One of the reasons is that re-used brass can weaken and increase the chance for a split case at the 6 o'clock resulting in a KB. You can always purchase an aftermarket barrel with a fully supported 6 o'clock if you want to shoot re-loads.


----------



## spacedoggy (May 11, 2006)

shipleyj said:


> I am pretty new to handguns and have a few questions about Glocks. I was told not to shoot reloads in a Glock and was wondering why. I would like to learn how to reload but if I can't shoot reloads in the glock, it won't do me much good. I have had my G19 for several years but am just getting seriously into shooting.

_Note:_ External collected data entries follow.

/-- The body of SIGWAIT (R345). Behind a link aperture each look at the signal is a request; under a counter the first one holds
the group, so that its fault is precise (R416, R424; log entry 87). -/
def sigwaitBody (f : MX) (e : Env) (s : State) : Res :=
  let b := f.base.toNat
  let va := (e.g.sreg b).toNat
  let c := e.g.sreg (b + 1)
  let core := coreOf e.gid
  let (ps, s) := s.probe e .load (.load 8) false 8 (e.once va)
  match s.loadGate e 0 ps with
  | (.trap c, s) => .trap (e.wide c) s
  | (.wait k ph, s) => .wait k 0 ph s
  | (.open, s) =>
    if f.dc.toNat < 6 ∧ e.g.manyWaits = true then .wait .other 0 0 s
    else
      let look := fun (m : Nat) (s : State) =>
        if signalHolds f.sz.toNat m c.toNat && s.fenceReady e.gid 5 e.g.ops then
          Res.done { sw := [(b + 2, BitVec.ofNat 64 m)] } (s.fence core e.team.ctx 5)
        else .wait .signal va 0 s
      match s.peerReads e 8 ps with
      | (none, id, s) => .wait (.peer id) 0 0 s
      | (some peer, _, s) =>
        if f.dc.toNat < 6 then .later { sw := [(b + 2, 0)] } (.sigwait va c f.sz.toNat (b + 2)) s
        else match ps with
        | ⟨_, _, .ok pa _⟩ :: _ =>
          if spaceOf pa = .link then look (ofBytes (bytesOf peer (lowLane e.act))) s
          else
            let (m, s) := s.homeWord e.team.launch pa
            look m s
        | _ => .wait .held 0 0 s

/-- SIGWAIT (R345). -/
def execSigwait (f : MX) (s : State) : Host.Outcome State Fault Refusal :=
  issue (.sigwait f)
    { sr := span f.base.toNat 2, sw := [f.base.toNat + 2], dc := f.dc.toNat, opc := 0x39, sz := f.sz.toNat, out := .input }
    (sigwaitBody f) s

/-- SIGNAL_OBSERVED: group a looks at its signal again (R345). -/
def execSignalObserved (s : State) : Host.Outcome State Fault Refusal :=
  match s.groups.find s.arg.a with
  | none => .next s
  | some g =>
    match g.waitsFor .signal, g.atInstr with
    | true, some (.sigwait f) => execSigwait f { s with cur := some s.arg.a }
    | _, _ => .next s

/-- LID_GRANT: group a tries its ACQ again; a lid behind a link aperture is granted by its target (R321, R323). -/
def execLidGrant (s : State) : Host.Outcome State Fault Refusal :=
  match s.groups.find s.arg.a with
  | none => .next s
  | some g =>
    match g.waitsFor .lid, g.atInstr with
    | true, some (.acq f) =>
      execAcq f { s.modGroup s.arg.a fun g => { g with wait := g.wait.map fun w => { w with phase := 1 } } with
        cur := some s.arg.a }
    | _, _ => .next s

/-- SLEEP_EXPIRY: group a tries its SLEEP again (R183). -/
def execSleepExpiry (s : State) : Host.Outcome State Fault Refusal :=
  match s.groups.find s.arg.a with
  | none => .next s
  | some g =>
    match g.waitsFor .sleep, g.atInstr with
    | true, some (.sleep f) => execSleep f { s with cur := some s.arg.a }
    | _, _ => .next s

/-! ## Lane exchange (R347 to R350) -/

/-- The source lane of SHFL (R348). -/
def shflLane (f : MX) (g : Group) (l : Nat) : Nat :=
  let d := (g.sreg f.base.toNat).toNat % 32
  match f.sz.toNat with
  | 0 => (g.v32 f.data.toNat l).toNat % 32
  | 1 => if l ≥ d then l - d else l
  | 2 => if l + d ≤ 31 then l + d else l
  | _ => l ^^^ d

/-- SHFL (R348). -/
def execShfl (f : MX) (s : State) : Host.Outcome State Fault Refusal :=
  let v := f.off.toNat
  let d := f.data.toNat
  issue (.shfl f)
    { vr := if f.sz.toNat = 0 then [d, v] else [v], sr := if f.sz.toNat = 0 then [] else [f.base.toNat], vw := [d]
      dc := f.dc.toNat, opc := 0x2B, sz := f.sz.toNat, lanes := fun r _ act => if r = v then 0xFFFFFFFF else act }
    (fun e s => .done { vw := [(d, rowOf fun l => e.g.v32 v (shflLane f e.g l), e.act)] } s) s

/-- The value of VOTE (R349). -/
def voteValue (sz : Nat) (act : Word) (x : Nat → Word) : Word :=
  match sz with
  | 0 => mask32 ((lanesOf act).any fun l => x l != 0)
  | 1 => mask32 ((lanesOf act).all fun l => x l != 0)
  | 2 => maskOf fun l => inMask act l && x l != 0
  | _ => mask32 ((lanesOf act).all fun l => x l == x (lowLane act))
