-- ==== Sys2Proof/Machine/Tiles.lean ====
section
/-! DEFINITION. Tile tasks (R376 to R391): TTQ, records, the sequencer, the kinds of tasks, and the RCU that drains pass
(R393 to R403, R412). -/

namespace Sys2Proof.Machine

open Sys2Proof

/-! ## Requests of the driver (R20) -/

/-- A service request: it is served in READY and refused with NOTREADY in BRINGUP and FAILED (R20). -/
def request (s : State) (f : State → State) : Host.Outcome State Fault Refusal :=
  .next (match s.dev.st with
    | .ready => f s
    | .off => s
    | _ => s.answer .notReady)

/-! ## Records (R380 to R382) -/

/-- The fields of a tile-task record (R380); `x20` to `x34` are the parts of OPS. -/
structure Rec where
  kind : Nat
  eng : Nat
  relb : Bool
  rela : Bool
  dbnd : Nat
  tag : Nat
  dtag0 : Nat
  dtag1 : Nat
  aid : Nat
  bid : Nat
  row0 : Nat
  nrows : Nat
  p0 : Nat
  dsig : Nat
  sig : Nat
  x20 : Nat
  x28 : Nat
  x30 : Nat
  x34 : Nat
  deriving DecidableEq, Repr

/-- Read a record (R380). -/
def recOf (l : List Byte) : Rec :=
  let c := field l 0 8
  { kind := bits c 3 0, eng := bits c 7 4, relb := bit c 8, rela := bit c 9, dbnd := bits c 15 10, tag := bits c 31 16
    dtag0 := bits c 47 32, dtag1 := bits c 63 48, aid := field l 8 1, bid := field l 9 1, row0 := field l 0xA 1
    nrows := field l 0xB 1 + 1, p0 := field l 0xC 4, dsig := field l 0x10 8, sig := field l 0x18 8, x20 := field l 0x20 8
    x28 := field l 0x28 8, x30 := field l 0x30 4, x34 := field l 0x34 4 }

/-- The kinds that require an accumulator id, and a B id (R382). -/
def Rec.needsA (r : Rec) : Bool := r.kind != 0 && r.kind != 2
def Rec.needsB (r : Rec) : Bool := r.kind == 2 || r.kind == 3 || r.kind == 4

/-- Fields of P0 (R381). -/
def Rec.emode (r : Rec) : Nat := bits r.p0 1 0
def Rec.m (r : Rec) : Nat := bits r.p0 7 4
def Rec.kb (r : Rec) : Nat := bits r.p0 10 8 + 1
def Rec.tensor (r : Rec) : Bool := bit r.p0 11
def Rec.pad (r : Rec) : Nat := bits r.p0 2 0
def Rec.ofmt (r : Rec) : Nat := bits r.p0 2 0
def Rec.global (r : Rec) : Bool := bit r.p0 3
def Rec.phase (r : Rec) : Nat := bits r.p0 12 8
def Rec.dcore (r : Rec) : Nat := bits r.p0 15 13
def Rec.low28 (r : Rec) : Nat := bits r.x28 31 0
def Rec.high28 (r : Rec) : Nat := bits r.x28 63 32

/-- The bits of P0 that each kind lists (R381). -/
def p0Mask (kind : Nat) : Nat := [0, 0xFFFF0003, 0xFF0, 0x7F7, 0x7F7, 0xFFFF, 0x3F, 0].getD kind 0

/-- The unit of PITCH (R387). -/
def Rec.unit (r : Rec) : Nat :=
  match r.ofmt with
  | 1 | 2 => 2
  | 3 => 4 * r.m
  | _ => 4

/-- Whether an id field breaks R380 or R382: `need` 0 must be 0xFF, 1 optional, 2 required. -/
def badId (id need : Nat) : Bool :=
  match need with
  | 0 => id != 255
  | 1 => id != 255 && decide (id > 127)
  | _ => decide (id > 127)

/-- How each kind uses its accumulator id and its B id (R382). -/
def needA (kind : Nat) : Nat := [0, 2, 1, 2, 2, 2, 2, 2].getD kind 0
def needB (kind : Nat) : Nat := [0, 1, 2, 2, 2, 0, 1, 0].getD kind 0

/-- Whether OPS holds something where its kind lists nothing (R381). -/
def Rec.badOps (r : Rec) : Bool :=
  r.x34 != 0 || (match r.kind with
    | 1 => (r.emode != 2 && r.x20 != 0) || r.x28 != 0 || r.x30 != 0
    | 2 => r.x30 != 0 || (r.tensor && (r.x28 != 0 || bits r.x20 63 48 != 0))
    | 3 => r.x30 != 0
    | 4 | 5 => false
    | 6 | 7 => r.x28 != 0 || r.x30 != 0
    | _ => r.x20 != 0 || r.x28 != 0 || r.x30 != 0)

/-- Whether a field breaks R380 to R382, or a DRAIN's PITCH its unit (R385, R387). -/
def Rec.bad (r : Rec) : Bool :=
  decide (r.kind > 7) || decide (8 ≤ r.eng ∧ r.eng ≤ 14) || decide (r.row0 + r.nrows > 256)
    || r.p0 &&& p0Mask r.kind != r.p0 || r.badOps || badId r.aid (needA r.kind) || badId r.bid (needB r.kind)
    || (match r.kind with
        | 1 => r.emode == 3
        | 2 | 3 | 4 => decide (r.m < 2 ∨ 8 < r.m)
        | 5 => decide (r.ofmt > 4) || (if r.ofmt = 3 then decide (r.m < 2 ∨ 8 < r.m) else r.m != 0)
                || r.high28 % max r.unit 1 != 0
        | 6 => decide (r.p0 = 0 ∨ 48 < r.p0)
        | _ => false)

/-- The units of an engine (R377): none, compute, LOADB, drain. -/
inductive TaskUnit where
  | none | compute | loadb | drain
  deriving DecidableEq, Repr

def Rec.unitOf (r : Rec) : TaskUnit :=
  match r.kind with
  | 0 => .none
  | 2 => .loadb
  | 5 | 7 => .drain
  | _ => .compute

/-! ## Queues and tasks (R378, R379) -/

/-- The record of a task. -/
def Task.fields (t : Task) : Rec := recOf t.record

/-- The task queue and task that a reference names. -/
def State.taskAt (s : State) (r : TaskRef) : Option (TaskQueue × Task) :=
  match (s.cluster r.cluster).queues.find r.queue with
  | some q => (q.tasks.find? fun t => t.n == r.n).map fun t => (q, t)
  | none => none

/-- Change a task queue. -/
def State.modTq (s : State) (cl q : Nat) (f : TaskQueue → TaskQueue) : State :=
  s.modCluster cl fun c => { c with queues := c.queues.modify q f }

It's a Glock period.. That means shoot anything you want through it. Problem solved. Your welcome.


----------



## PP914 (Jan 7, 2007)

shipleyj said:


> I am pretty new to handguns and have a few questions about Glocks. I was told not to shoot reloads in a Glock and was wondering why. I would like to learn how to reload but if I can't shoot reloads in the glock, it won't do me much good. I have had my G19 for several years but am just getting seriously into shooting.


Check out this thread: http://handgunforum.net/showthread.php?t=5618
Scroll down and look at the Wikipedia entries; they should give you some insight as to what GLOCK's stance is.


----------



## Hevchev50 (Dec 24, 2006)

I too have a G19 that I bought in 2000 and all I've ever run through it are reloads that I make on my Dillon 650. Granted, they do say it will void the warranty but if anyone has an argument with this ,then they would have an argument with thousands of shooters who reload for their Glocks and other pistols. KBs can happen but they're rare and can also(and have) happen with factory ammo. Most of the unsupported chamber issues are with the 40 S&W cartridge and there are quality aftermarket barrels to deal with this. I've run hundreds of 115,124,and 147 grain bullets in both metal jacket and copper plated using various powders in my G19 and it has never jammed, not even once. There are some lead bullets made by Kead (if the name is correct) that state that these are so hard that they can be run through a Glock with no adverse build up of pressure which is the reason why typical lead bullets are not recommended. As for getting into reloading, get a hold of some good manuals by Speer,Lyman, and other notable makers of products for reloading and read, read, read. Then get to know some people that do it on a regular basis so you can learn hands on about what good equipment you can get that fits your budget and also learn proper safety rules that go with it when dealing with this hobby. It can be rewarding in the fact that you can save a lot of money in the long run( especially with 9mm) and taylor your loads to suit you at the same time.


----------